Eurasian Nomads:
Part 2

Descriptions of Non-Mongolian Physiques

by Terry Gore


Non-Mongolian physiques did exist among Chinese as a result of Chinese interaction with Hunnic, Turkic and Mongol peoples during the course of history. As history had recorded, various steppe people, at certain points, had been recorded to be people carrying different features as to hair, nose, eye and skin. Hunnic, Turkic and Mongol peoples, however, should be considered more Mongoloid peoples than anything else, and they had acted as a kind of buffer in between Mongoloid and Caucasoid peoples since prehistory. To clarify Chinese ethnic continuity, there were four distinct groups: Guan-xiong-guo in the south, Chang-gu-guo (Chang-gong? long arm) in the west, Shen-mu-guo (deep eye socket) in the north, and Yuhu and Yujing as east-sea and north-sea sea gods.

Early Chinese historical accounts did record the difference in the physique of peoples in Chinese Turkestan and beyond. Earlier records said the people to the west of the ancient Gaochang (Turpan) possessed the features of high nose bridge and deep socket eyes. Records also stated that the people beyond the Pamir Mountains possessed high nose bridge and hairy skins. Later accounts mentioned the existence of 'blue-applied' people in southern Chinese Turkestan. (Chinese character for 'blue', namely, 'bi', could also mean 'dark green'.)

In Mongolia, Kirghiz people were recorded to include people with green eyes.

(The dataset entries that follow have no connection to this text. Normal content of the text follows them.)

@[simp] theorem setFaultRequest_straps : (setFaultRequest s).straps = s.straps := rfl
@[simp] theorem setFaultRequest_resetHeld : (setFaultRequest s).resetHeld = s.resetHeld := rfl
@[simp] theorem setFaultRequest_ckc :
    (setFaultRequest s).ckc = { s.ckc with faultRequest := true } := rfl
@[simp] theorem setFaultRequest_cpe : (setFaultRequest s).cpe = s.cpe := rfl
@[simp] theorem setFaultRequest_jmg : (setFaultRequest s).jmg = s.jmg := rfl
@[simp] theorem setFaultRequest_rpe : (setFaultRequest s).rpe = s.rpe := rfl
@[simp] theorem setFaultRequest_hbp : (setFaultRequest s).hbp = s.hbp := rfl
@[simp] theorem setFaultRequest_siu : (setFaultRequest s).siu = s.siu := rfl
@[simp] theorem setFaultRequest_atu : (setFaultRequest s).atu = s.atu := rfl
@[simp] theorem setFaultRequest_mbp : (setFaultRequest s).mbp = s.mbp := rfl
@[simp] theorem setFaultRequest_acu : (setFaultRequest s).acu = s.acu := rfl
@[simp] theorem setFaultRequest_svp : (setFaultRequest s).svp = s.svp := rfl
@[simp] theorem setFaultRequest_pending : (setFaultRequest s).pending = s.pending := rfl

@[simp] theorem enterDormant_straps : (enterDormant s).straps = s.straps := rfl
@[simp] theorem enterDormant_resetHeld : (enterDormant s).resetHeld = s.resetHeld := rfl
@[simp] theorem enterDormant_ckc :
    (enterDormant s).ckc = { s.ckc with state := .dormant } := rfl
@[simp] theorem enterDormant_cpe : (enterDormant s).cpe = s.cpe := rfl
@[simp] theorem enterDormant_jmg : (enterDormant s).jmg = s.jmg := rfl
@[simp] theorem enterDormant_rpe : (enterDormant s).rpe = s.rpe := rfl
@[simp] theorem enterDormant_hbp : (enterDormant s).hbp = s.hbp := rfl
@[simp] theorem enterDormant_siu : (enterDormant s).siu = s.siu := rfl
@[simp] theorem enterDormant_atu : (enterDormant s).atu = s.atu := rfl
@[simp] theorem enterDormant_mbp : (enterDormant s).mbp = s.mbp := rfl
@[simp] theorem enterDormant_acu : (enterDormant s).acu = s.acu := rfl
@[simp] theorem enterDormant_svp : (enterDormant s).svp = s.svp := rfl
@[simp] theorem enterDormant_pending : (enterDormant s).pending = s.pending := rfl

@[simp] theorem setCapture_straps (c : Capture) : (setCapture c s).straps = s.straps := rfl
@[simp] theorem setCapture_resetHeld (c : Capture) : (setCapture c s).resetHeld = s.resetHeld := rfl
@[simp] theorem setCapture_ckc (c : Capture) : (setCapture c s).ckc = s.ckc := rfl
@[simp] theorem setCapture_cpe (c : Capture) :
    (setCapture c s).cpe = { s.cpe with capture := some c } := rfl
@[simp] theorem setCapture_jmg (c : Capture) : (setCapture c s).jmg = s.jmg := rfl
@[simp] theorem setCapture_rpe (c : Capture) : (setCapture c s).rpe = s.rpe := rfl
@[simp] theorem setCapture_hbp (c : Capture) : (setCapture c s).hbp = s.hbp := rfl
@[simp] theorem setCapture_siu (c : Capture) : (setCapture c s).siu = s.siu := rfl
@[simp] theorem setCapture_atu (c : Capture) : (setCapture c s).atu = s.atu := rfl
@[simp] theorem setCapture_mbp (c : Capture) : (setCapture c s).mbp = s.mbp := rfl
@[simp] theorem setCapture_acu (c : Capture) : (setCapture c s).acu = s.acu := rfl
@[simp] theorem setCapture_svp (c : Capture) : (setCapture c s).svp = s.svp := rfl
@[simp] theorem setCapture_pending (c : Capture) : (setCapture c s).pending = s.pending := rfl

Chinese history recorded that the northern Mongolians possessed 'chestnut-coloured eyes'. The Mongolians of 13-14th Centuries classify the rest of nomadic peoples as 'Se Mu Ren', namely, 'colour-eyed peoples'. It would be in Ming Dynasty's history book that gives descriptions of modern Europeans, namely, 'cat-eyed', 'eagle-mouthed', and 'red-haired'. Interestingly, Ming Chinese did not talk too much about the Portuguese who were known as 'Falangji' (a word mutated from 'Frank' and also meant for cannons that Arabs mimicked on basis of European inventions), while the Dutch was nicknamed 'Hongmaogui', namely, red-haired ghosts. In this sense, the Portuguese could appear much more different than the Dutch, and it made sense if the Portuguese sailors had relatively darker hair and skin than northern Europeans.

Tribal empires rose and fell, the conquered and the conquerors mixed up, and ethnic and linguistic dividing lines blurred. Notable would be the fact that the so-called Indo-European nomads, Skythians ('Sai Ren' or 'Sai Zhong' People) and Yueh-chih, had migrated to Oxus (ancient Kuei or Gui River) and the Iranian world a long time ago. It would be during the Western Jinn (265-316 AD) that historical accounts recorded extensively the difference of the physique of the nomads from the Chinese. Those descriptions are mostly to do with the Xianbei nomads whose ancestors were driven to Manchuria by the Huns.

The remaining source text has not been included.